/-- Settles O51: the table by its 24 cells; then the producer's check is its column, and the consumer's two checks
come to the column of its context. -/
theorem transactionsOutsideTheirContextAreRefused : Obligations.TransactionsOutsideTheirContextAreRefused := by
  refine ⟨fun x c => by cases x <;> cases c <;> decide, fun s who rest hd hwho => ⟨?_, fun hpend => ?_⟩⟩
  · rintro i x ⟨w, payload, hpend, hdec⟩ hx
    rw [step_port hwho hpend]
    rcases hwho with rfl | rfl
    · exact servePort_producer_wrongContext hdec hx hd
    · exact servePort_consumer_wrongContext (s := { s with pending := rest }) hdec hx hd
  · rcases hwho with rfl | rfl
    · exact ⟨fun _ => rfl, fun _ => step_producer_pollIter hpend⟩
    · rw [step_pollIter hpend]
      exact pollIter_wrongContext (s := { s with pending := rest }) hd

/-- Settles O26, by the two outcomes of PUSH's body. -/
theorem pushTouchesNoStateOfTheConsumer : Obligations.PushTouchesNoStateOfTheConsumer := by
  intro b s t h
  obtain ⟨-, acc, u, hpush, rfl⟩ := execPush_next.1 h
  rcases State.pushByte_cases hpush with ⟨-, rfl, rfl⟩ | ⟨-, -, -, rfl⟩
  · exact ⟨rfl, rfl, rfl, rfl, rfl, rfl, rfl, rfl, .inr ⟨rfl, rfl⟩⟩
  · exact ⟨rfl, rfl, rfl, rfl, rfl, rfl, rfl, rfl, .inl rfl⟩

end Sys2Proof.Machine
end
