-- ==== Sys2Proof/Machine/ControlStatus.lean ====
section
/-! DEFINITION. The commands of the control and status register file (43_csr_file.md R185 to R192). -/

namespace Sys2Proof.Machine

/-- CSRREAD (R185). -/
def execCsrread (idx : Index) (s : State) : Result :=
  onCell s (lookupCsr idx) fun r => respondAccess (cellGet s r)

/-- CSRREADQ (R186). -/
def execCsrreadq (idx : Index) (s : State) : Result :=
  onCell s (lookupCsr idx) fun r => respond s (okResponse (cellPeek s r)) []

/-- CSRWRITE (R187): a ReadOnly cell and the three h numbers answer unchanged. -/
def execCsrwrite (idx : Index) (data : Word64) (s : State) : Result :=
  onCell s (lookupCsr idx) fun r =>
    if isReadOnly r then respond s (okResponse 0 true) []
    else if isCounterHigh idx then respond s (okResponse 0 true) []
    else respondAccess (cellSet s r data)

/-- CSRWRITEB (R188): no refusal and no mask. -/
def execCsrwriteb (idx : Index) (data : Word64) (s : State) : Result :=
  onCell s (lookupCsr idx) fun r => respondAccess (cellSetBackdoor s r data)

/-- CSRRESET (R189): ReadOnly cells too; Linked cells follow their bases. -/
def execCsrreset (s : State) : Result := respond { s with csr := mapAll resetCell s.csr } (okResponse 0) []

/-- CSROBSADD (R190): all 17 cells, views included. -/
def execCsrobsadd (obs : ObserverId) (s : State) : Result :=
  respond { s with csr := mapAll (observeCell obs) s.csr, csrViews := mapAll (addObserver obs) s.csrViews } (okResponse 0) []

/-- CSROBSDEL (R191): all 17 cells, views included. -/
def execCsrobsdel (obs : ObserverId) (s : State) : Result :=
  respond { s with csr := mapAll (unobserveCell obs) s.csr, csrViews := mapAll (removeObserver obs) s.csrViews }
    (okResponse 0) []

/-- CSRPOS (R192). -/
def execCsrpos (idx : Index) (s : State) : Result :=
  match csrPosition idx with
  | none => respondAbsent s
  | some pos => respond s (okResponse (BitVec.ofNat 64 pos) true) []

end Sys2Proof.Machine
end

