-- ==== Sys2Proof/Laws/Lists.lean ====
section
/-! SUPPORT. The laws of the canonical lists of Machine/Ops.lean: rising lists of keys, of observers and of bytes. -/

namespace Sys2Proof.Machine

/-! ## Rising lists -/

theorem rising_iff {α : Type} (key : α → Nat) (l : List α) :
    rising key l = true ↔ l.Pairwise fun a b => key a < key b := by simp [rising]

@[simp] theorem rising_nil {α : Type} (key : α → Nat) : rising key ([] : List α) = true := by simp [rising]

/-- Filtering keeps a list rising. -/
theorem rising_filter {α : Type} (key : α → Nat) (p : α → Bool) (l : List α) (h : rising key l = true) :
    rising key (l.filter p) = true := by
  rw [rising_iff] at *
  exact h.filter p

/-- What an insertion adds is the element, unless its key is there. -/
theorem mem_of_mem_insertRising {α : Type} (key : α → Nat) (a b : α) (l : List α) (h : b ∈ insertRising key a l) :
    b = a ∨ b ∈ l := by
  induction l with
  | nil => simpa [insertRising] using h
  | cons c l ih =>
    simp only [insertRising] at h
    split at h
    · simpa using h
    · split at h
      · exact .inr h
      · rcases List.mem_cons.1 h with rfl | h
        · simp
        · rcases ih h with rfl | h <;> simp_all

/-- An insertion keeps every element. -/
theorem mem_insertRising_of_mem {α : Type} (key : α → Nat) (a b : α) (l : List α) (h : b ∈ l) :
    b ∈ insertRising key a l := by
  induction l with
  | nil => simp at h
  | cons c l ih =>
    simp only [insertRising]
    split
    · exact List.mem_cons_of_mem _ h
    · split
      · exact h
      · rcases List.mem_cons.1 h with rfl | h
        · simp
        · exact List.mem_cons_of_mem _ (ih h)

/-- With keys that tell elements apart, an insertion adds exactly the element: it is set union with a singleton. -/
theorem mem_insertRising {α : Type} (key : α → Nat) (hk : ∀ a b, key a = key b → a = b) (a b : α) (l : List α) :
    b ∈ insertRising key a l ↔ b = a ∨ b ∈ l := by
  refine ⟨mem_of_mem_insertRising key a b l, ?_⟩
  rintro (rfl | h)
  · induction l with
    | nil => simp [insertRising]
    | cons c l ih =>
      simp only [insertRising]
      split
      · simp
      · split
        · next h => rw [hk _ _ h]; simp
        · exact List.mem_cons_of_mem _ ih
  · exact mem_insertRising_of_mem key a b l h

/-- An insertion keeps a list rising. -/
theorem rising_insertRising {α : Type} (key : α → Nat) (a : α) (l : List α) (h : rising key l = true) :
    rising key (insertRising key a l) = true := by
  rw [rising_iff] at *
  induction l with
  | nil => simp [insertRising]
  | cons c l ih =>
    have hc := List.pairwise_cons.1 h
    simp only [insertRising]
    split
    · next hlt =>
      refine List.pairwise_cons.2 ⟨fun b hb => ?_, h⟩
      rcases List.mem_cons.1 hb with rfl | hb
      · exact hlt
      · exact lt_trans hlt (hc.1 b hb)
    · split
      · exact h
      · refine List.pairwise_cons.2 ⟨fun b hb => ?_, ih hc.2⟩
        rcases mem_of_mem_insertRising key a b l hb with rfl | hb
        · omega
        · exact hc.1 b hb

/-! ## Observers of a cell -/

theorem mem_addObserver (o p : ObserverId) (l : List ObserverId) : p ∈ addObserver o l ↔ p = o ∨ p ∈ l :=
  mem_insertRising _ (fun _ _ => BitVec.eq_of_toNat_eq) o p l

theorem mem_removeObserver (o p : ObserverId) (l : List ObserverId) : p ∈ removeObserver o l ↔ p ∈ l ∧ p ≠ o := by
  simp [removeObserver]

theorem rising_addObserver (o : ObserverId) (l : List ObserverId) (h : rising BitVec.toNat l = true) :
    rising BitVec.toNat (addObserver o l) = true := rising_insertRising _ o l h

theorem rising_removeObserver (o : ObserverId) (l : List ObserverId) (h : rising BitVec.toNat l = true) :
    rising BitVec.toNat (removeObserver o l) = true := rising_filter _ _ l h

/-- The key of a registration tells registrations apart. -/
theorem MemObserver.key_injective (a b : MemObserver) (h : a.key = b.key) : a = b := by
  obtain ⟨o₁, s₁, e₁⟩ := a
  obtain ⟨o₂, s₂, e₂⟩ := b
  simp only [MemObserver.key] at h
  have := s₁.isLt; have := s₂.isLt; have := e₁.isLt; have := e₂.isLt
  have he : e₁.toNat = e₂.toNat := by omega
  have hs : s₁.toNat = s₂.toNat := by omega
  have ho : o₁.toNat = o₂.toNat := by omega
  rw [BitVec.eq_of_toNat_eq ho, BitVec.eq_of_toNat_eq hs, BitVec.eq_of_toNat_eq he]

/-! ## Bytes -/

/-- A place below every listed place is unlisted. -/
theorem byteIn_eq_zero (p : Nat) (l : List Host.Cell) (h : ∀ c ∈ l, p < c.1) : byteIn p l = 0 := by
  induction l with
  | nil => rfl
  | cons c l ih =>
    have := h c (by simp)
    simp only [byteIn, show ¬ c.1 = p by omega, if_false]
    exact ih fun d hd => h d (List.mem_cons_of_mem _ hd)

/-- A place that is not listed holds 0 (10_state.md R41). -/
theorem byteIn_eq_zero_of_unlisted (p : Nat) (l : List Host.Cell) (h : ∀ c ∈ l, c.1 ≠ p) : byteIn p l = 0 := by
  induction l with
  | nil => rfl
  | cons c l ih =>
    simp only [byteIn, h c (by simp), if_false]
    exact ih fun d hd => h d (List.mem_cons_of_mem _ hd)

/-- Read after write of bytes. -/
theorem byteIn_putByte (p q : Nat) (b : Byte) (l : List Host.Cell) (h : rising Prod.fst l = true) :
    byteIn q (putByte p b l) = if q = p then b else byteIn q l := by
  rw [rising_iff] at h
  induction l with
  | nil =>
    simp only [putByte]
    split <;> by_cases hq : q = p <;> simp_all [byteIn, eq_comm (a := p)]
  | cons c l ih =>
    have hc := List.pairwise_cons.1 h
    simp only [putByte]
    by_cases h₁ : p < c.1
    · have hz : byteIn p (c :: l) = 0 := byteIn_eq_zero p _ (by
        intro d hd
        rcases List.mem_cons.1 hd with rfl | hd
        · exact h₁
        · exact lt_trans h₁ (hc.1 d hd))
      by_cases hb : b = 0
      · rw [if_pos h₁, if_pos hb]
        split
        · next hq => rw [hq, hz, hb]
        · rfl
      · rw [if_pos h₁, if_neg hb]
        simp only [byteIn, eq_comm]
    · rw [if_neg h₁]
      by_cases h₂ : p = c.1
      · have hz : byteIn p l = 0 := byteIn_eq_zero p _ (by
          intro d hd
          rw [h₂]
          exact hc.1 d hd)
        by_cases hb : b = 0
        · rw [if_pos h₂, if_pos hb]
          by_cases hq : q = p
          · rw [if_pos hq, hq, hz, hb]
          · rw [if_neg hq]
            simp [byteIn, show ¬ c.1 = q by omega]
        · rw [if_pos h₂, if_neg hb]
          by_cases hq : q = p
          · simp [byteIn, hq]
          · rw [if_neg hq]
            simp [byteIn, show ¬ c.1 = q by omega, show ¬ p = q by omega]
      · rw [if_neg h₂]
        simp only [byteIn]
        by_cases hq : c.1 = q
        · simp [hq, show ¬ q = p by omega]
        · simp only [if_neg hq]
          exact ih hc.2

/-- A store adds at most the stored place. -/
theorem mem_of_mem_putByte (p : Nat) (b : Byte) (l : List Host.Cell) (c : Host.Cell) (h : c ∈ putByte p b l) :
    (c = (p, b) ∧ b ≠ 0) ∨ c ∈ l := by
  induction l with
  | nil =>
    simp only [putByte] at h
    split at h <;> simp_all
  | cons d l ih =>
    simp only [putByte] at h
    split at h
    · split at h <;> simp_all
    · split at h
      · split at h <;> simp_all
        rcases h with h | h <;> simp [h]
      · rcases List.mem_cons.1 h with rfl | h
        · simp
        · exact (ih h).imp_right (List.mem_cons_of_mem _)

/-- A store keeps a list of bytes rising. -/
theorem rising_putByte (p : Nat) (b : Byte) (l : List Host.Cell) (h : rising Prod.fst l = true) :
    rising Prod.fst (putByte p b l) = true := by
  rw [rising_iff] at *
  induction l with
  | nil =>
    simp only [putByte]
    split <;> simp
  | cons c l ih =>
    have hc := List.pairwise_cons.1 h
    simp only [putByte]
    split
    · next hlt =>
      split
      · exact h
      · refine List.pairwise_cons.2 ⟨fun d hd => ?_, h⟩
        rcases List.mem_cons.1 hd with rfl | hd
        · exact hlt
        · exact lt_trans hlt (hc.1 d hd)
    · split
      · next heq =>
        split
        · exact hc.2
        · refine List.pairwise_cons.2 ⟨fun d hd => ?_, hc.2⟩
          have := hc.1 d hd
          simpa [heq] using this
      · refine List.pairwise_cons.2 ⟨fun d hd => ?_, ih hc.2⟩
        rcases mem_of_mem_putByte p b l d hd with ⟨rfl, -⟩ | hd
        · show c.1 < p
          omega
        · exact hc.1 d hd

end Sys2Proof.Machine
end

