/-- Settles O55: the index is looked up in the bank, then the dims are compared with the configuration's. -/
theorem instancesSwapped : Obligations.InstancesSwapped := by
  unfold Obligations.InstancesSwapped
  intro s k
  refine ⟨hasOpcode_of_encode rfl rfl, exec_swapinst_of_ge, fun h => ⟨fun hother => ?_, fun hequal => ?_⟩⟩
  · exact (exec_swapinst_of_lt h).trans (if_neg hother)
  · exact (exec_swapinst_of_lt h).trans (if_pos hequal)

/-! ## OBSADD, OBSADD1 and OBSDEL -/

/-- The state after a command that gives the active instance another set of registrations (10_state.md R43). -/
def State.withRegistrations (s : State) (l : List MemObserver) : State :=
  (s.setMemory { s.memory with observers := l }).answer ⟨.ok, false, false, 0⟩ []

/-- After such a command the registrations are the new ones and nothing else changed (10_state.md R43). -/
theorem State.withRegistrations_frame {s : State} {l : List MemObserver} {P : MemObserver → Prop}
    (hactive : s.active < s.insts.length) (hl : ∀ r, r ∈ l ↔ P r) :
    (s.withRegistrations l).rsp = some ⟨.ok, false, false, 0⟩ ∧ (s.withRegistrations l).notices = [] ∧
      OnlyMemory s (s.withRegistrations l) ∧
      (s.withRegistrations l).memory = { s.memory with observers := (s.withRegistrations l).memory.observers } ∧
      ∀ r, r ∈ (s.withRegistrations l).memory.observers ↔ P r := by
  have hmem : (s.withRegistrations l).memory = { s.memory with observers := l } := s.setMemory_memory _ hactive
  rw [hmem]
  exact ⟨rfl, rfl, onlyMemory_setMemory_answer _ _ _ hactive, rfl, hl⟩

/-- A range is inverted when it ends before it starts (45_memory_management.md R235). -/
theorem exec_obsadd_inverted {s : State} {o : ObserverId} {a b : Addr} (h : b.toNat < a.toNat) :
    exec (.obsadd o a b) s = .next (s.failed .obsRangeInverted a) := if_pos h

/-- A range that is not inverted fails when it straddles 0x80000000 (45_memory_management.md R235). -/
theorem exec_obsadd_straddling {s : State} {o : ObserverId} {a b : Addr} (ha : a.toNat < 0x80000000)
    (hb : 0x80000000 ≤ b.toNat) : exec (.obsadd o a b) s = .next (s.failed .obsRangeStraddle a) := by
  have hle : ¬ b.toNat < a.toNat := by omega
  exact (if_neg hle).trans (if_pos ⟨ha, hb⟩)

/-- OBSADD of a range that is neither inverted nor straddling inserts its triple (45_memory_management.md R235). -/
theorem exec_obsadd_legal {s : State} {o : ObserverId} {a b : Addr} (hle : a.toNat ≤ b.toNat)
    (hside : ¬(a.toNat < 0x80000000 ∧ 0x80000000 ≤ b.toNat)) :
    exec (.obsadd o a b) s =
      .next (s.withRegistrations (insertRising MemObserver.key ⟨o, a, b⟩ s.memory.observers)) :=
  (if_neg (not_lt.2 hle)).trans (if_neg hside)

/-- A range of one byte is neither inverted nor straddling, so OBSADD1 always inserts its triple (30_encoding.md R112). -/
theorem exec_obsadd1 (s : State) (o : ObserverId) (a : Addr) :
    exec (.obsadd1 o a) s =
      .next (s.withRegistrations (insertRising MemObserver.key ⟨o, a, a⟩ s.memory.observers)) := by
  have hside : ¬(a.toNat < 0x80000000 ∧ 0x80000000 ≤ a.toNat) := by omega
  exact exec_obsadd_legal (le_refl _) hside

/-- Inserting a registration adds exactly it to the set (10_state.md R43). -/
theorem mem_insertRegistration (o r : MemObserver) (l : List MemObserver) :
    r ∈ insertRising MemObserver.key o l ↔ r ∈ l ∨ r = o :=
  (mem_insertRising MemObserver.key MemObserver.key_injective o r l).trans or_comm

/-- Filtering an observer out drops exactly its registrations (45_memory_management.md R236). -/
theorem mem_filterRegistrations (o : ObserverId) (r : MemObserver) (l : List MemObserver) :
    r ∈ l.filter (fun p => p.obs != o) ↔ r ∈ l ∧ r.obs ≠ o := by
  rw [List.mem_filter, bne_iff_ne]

| Problem to work on |
What is the number of lines in the entries above that include the word "lean"? Answer with that number alone.

| Finished task |
3